Aim of the task >>
Take the data below and copy exactly the lines starting at the one with "-- ==== Sys2Proof/Laws/Stages.lean" and finishing at the one with "pc : l.pc = m.pc", both included.

[Data records]
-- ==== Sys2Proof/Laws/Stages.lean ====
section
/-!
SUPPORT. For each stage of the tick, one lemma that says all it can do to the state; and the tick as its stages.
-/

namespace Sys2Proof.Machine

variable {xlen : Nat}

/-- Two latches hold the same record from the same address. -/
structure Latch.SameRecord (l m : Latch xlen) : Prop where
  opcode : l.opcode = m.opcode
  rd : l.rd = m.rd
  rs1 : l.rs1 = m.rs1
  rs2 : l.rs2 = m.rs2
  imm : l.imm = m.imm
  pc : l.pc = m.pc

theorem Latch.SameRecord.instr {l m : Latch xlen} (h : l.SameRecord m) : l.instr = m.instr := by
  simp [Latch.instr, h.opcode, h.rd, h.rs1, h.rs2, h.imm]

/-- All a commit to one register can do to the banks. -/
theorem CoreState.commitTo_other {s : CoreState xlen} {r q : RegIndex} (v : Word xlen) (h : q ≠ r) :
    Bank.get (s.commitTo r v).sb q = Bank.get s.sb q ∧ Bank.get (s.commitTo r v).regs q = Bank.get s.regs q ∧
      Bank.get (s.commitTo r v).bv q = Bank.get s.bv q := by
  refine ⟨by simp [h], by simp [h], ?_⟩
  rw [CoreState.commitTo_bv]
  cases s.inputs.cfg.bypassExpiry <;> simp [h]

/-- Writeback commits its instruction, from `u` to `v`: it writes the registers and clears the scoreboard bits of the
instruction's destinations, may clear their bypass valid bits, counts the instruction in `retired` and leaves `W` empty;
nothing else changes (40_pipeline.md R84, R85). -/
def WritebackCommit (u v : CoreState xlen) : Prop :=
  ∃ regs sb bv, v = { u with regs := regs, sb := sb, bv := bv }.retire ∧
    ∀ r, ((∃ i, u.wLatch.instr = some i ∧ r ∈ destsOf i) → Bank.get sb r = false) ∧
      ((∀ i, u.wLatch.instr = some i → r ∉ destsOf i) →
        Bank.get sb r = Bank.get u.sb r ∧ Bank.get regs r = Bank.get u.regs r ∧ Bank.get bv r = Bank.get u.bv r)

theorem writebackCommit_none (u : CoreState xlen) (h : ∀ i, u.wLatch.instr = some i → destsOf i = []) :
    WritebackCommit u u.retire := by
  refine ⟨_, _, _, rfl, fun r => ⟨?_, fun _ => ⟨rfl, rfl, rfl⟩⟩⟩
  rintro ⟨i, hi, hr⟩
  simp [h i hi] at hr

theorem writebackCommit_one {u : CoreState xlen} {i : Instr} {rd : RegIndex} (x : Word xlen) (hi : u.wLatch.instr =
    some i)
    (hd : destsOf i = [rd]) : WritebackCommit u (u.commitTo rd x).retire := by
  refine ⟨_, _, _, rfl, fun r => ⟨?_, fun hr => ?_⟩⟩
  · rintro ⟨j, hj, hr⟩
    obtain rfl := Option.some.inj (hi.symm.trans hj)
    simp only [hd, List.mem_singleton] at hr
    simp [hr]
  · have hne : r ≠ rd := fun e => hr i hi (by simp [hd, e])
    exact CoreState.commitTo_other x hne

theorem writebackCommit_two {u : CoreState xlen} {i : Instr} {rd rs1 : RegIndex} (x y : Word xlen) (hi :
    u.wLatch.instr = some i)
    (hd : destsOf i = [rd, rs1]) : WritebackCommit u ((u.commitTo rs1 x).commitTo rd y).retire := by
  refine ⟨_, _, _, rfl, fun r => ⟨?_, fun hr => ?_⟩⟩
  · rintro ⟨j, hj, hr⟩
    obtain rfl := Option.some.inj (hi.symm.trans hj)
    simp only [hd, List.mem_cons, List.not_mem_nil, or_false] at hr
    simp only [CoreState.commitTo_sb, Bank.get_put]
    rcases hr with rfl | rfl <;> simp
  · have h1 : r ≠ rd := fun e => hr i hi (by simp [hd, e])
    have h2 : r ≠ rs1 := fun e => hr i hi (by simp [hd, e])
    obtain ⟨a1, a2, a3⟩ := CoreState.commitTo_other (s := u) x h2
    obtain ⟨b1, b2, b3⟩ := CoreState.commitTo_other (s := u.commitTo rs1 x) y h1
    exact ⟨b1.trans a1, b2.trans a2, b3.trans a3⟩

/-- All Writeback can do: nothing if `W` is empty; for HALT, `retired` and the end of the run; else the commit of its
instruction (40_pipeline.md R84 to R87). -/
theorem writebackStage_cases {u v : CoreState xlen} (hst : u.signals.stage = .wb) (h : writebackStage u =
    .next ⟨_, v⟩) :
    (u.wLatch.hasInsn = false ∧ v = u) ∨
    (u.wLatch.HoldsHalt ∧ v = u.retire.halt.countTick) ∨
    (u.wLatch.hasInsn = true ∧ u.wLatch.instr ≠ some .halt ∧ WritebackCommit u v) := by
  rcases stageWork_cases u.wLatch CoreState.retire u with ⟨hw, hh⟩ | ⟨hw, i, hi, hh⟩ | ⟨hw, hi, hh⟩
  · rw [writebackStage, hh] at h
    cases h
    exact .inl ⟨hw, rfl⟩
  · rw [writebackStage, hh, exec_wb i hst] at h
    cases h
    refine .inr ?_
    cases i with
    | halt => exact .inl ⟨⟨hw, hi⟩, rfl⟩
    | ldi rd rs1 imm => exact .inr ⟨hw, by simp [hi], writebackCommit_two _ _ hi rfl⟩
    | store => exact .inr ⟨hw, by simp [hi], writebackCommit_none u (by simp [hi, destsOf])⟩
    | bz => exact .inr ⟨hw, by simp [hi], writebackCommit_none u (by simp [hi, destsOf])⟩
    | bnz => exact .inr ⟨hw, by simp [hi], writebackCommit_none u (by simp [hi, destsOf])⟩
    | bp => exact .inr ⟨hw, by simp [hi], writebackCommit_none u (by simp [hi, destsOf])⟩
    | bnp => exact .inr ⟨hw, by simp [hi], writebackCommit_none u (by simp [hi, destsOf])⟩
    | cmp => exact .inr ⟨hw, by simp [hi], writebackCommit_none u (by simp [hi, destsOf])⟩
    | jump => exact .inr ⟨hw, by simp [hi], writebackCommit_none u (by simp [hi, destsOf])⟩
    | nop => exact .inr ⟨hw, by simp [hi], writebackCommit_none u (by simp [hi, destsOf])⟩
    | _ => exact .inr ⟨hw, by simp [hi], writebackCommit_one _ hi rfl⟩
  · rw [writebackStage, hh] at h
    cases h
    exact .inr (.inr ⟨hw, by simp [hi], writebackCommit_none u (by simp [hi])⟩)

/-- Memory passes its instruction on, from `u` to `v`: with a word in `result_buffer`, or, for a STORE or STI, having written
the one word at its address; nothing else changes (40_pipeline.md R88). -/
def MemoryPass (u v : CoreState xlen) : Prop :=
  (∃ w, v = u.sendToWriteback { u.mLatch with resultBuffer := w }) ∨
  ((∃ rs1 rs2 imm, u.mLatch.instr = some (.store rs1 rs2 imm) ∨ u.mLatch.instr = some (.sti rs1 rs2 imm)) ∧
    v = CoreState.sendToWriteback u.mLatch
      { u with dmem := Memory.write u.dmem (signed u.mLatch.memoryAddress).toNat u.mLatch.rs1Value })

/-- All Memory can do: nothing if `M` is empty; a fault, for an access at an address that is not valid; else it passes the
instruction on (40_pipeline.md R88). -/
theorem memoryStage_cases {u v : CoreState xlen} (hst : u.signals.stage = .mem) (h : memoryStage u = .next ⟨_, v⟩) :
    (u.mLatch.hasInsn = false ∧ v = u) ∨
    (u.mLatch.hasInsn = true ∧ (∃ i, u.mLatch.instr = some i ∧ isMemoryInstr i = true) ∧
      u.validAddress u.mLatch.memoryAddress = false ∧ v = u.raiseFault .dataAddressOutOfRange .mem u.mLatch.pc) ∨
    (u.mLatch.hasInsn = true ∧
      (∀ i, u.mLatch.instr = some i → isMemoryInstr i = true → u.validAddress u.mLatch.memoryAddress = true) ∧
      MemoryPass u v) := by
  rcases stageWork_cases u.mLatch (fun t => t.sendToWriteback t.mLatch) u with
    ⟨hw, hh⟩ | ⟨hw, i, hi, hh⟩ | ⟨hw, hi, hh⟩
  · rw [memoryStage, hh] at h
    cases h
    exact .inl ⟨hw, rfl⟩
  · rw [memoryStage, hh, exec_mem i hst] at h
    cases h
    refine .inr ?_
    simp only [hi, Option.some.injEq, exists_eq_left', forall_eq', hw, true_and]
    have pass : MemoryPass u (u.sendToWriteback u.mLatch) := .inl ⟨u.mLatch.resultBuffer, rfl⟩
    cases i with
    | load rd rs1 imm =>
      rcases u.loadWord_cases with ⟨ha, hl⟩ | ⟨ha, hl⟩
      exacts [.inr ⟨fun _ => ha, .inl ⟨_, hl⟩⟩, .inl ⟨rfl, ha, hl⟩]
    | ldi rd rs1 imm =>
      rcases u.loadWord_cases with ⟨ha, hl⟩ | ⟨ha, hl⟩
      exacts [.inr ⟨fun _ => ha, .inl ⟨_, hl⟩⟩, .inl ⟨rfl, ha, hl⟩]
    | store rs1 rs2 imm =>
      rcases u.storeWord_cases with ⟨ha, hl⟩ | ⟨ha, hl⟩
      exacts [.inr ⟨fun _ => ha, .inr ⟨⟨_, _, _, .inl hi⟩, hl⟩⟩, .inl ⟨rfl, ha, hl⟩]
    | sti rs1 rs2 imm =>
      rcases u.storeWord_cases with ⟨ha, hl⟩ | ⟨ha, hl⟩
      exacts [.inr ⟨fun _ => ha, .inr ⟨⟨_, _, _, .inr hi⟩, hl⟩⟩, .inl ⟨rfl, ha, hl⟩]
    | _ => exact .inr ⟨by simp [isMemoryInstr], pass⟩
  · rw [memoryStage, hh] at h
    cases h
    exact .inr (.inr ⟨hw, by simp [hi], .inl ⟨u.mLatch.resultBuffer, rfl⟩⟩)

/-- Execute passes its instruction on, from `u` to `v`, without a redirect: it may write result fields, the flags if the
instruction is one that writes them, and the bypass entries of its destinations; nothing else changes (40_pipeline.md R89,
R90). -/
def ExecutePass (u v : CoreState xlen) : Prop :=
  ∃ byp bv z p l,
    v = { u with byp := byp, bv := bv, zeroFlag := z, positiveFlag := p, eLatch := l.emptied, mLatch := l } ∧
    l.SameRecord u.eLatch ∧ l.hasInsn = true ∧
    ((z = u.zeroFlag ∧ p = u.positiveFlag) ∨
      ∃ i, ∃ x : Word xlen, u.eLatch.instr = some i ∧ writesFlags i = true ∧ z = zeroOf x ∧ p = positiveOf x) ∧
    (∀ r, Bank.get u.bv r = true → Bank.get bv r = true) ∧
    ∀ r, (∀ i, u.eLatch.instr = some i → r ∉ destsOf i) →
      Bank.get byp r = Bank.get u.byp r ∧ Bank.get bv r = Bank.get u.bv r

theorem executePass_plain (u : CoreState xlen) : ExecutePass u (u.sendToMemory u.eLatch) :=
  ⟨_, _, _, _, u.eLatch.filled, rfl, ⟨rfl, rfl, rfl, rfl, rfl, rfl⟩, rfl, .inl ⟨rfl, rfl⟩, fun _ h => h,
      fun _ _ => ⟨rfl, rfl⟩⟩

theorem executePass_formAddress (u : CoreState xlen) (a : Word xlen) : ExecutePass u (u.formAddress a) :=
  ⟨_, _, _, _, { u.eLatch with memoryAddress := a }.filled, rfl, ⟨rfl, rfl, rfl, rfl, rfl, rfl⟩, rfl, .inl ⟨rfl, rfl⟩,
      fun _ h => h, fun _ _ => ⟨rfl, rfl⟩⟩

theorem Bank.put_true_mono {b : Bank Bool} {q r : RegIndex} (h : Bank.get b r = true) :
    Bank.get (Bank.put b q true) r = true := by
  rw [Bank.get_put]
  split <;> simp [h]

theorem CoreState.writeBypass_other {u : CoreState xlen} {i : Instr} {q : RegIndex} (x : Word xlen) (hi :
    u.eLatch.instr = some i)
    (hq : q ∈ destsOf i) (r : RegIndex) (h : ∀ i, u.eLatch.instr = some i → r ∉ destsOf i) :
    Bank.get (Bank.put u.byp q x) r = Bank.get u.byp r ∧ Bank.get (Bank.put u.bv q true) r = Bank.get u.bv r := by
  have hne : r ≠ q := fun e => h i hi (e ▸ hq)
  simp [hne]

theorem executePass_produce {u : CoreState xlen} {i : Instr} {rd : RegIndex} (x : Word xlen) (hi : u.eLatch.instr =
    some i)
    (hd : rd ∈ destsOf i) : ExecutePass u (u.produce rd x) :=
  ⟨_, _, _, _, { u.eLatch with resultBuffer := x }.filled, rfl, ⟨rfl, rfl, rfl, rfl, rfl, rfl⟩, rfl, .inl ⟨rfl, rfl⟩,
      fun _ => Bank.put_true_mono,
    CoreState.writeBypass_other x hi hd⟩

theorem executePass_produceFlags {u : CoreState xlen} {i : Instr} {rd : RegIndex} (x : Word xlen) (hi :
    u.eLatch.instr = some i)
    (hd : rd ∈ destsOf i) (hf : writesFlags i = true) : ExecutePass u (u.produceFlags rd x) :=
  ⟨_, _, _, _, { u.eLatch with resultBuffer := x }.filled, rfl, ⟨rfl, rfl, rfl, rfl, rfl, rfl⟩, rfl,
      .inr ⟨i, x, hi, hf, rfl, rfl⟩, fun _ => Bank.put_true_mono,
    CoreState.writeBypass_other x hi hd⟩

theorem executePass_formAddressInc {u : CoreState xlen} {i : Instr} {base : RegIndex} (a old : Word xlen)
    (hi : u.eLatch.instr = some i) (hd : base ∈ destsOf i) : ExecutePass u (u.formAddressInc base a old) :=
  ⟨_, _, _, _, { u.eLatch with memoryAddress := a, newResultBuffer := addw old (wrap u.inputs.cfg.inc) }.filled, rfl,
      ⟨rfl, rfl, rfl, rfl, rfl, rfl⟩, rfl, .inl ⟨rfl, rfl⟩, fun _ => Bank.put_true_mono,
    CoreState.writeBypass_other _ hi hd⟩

---

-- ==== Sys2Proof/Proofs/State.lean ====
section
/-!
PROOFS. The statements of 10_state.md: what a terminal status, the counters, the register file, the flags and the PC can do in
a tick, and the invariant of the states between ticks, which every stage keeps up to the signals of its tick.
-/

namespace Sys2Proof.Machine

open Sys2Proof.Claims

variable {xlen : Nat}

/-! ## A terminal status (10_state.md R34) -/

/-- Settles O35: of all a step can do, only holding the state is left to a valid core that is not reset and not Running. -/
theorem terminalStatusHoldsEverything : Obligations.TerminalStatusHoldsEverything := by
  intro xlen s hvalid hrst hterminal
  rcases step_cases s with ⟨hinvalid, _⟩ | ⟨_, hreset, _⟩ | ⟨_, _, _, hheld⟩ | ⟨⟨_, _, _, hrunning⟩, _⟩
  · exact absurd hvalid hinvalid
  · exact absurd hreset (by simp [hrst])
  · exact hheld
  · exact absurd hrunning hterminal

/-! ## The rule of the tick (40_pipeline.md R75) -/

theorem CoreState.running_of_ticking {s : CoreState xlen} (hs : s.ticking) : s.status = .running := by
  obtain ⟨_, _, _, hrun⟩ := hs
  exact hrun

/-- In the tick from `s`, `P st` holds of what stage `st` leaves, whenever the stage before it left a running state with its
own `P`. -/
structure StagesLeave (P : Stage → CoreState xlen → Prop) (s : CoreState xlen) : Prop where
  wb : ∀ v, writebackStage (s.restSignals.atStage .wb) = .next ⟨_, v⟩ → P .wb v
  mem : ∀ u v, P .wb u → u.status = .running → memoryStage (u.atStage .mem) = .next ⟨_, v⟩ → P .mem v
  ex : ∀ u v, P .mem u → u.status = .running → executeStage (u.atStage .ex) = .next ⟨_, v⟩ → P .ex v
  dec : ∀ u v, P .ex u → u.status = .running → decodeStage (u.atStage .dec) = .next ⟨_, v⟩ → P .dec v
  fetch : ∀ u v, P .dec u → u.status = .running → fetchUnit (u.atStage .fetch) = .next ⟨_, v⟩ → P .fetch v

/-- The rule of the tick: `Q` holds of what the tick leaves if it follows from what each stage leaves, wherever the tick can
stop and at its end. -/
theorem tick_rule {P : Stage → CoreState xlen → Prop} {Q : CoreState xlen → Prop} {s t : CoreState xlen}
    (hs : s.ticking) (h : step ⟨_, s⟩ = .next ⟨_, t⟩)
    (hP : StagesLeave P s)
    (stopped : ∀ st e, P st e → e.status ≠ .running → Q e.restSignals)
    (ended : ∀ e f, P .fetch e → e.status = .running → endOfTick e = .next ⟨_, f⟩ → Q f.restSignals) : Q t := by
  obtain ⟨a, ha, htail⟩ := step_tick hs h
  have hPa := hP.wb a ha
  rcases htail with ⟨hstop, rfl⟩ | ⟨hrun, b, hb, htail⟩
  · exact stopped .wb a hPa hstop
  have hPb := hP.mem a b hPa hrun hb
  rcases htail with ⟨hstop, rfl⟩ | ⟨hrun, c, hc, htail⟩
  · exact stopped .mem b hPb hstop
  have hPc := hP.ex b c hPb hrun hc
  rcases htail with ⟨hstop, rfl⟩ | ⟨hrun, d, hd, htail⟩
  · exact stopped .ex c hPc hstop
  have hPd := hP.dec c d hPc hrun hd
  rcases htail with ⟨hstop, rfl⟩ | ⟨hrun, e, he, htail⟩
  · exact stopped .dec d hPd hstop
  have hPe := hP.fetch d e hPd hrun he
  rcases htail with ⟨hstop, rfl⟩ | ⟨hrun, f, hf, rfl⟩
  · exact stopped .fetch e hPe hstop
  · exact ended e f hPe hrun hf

Expected output >>
-- ==== Sys2Proof/Laws/Stages.lean ====
section
/-!
SUPPORT. For each stage of the tick, one lemma that says all it can do to the state; and the tick as its stages.
-/

namespace Sys2Proof.Machine

variable {xlen : Nat}

/-- Two latches hold the same record from the same address. -/
structure Latch.SameRecord (l m : Latch xlen) : Prop where
  opcode : l.opcode = m.opcode
  rd : l.rd = m.rd
  rs1 : l.rs1 = m.rs1
  rs2 : l.rs2 = m.rs2
  imm : l.imm = m.imm
  pc : l.pc = m.pc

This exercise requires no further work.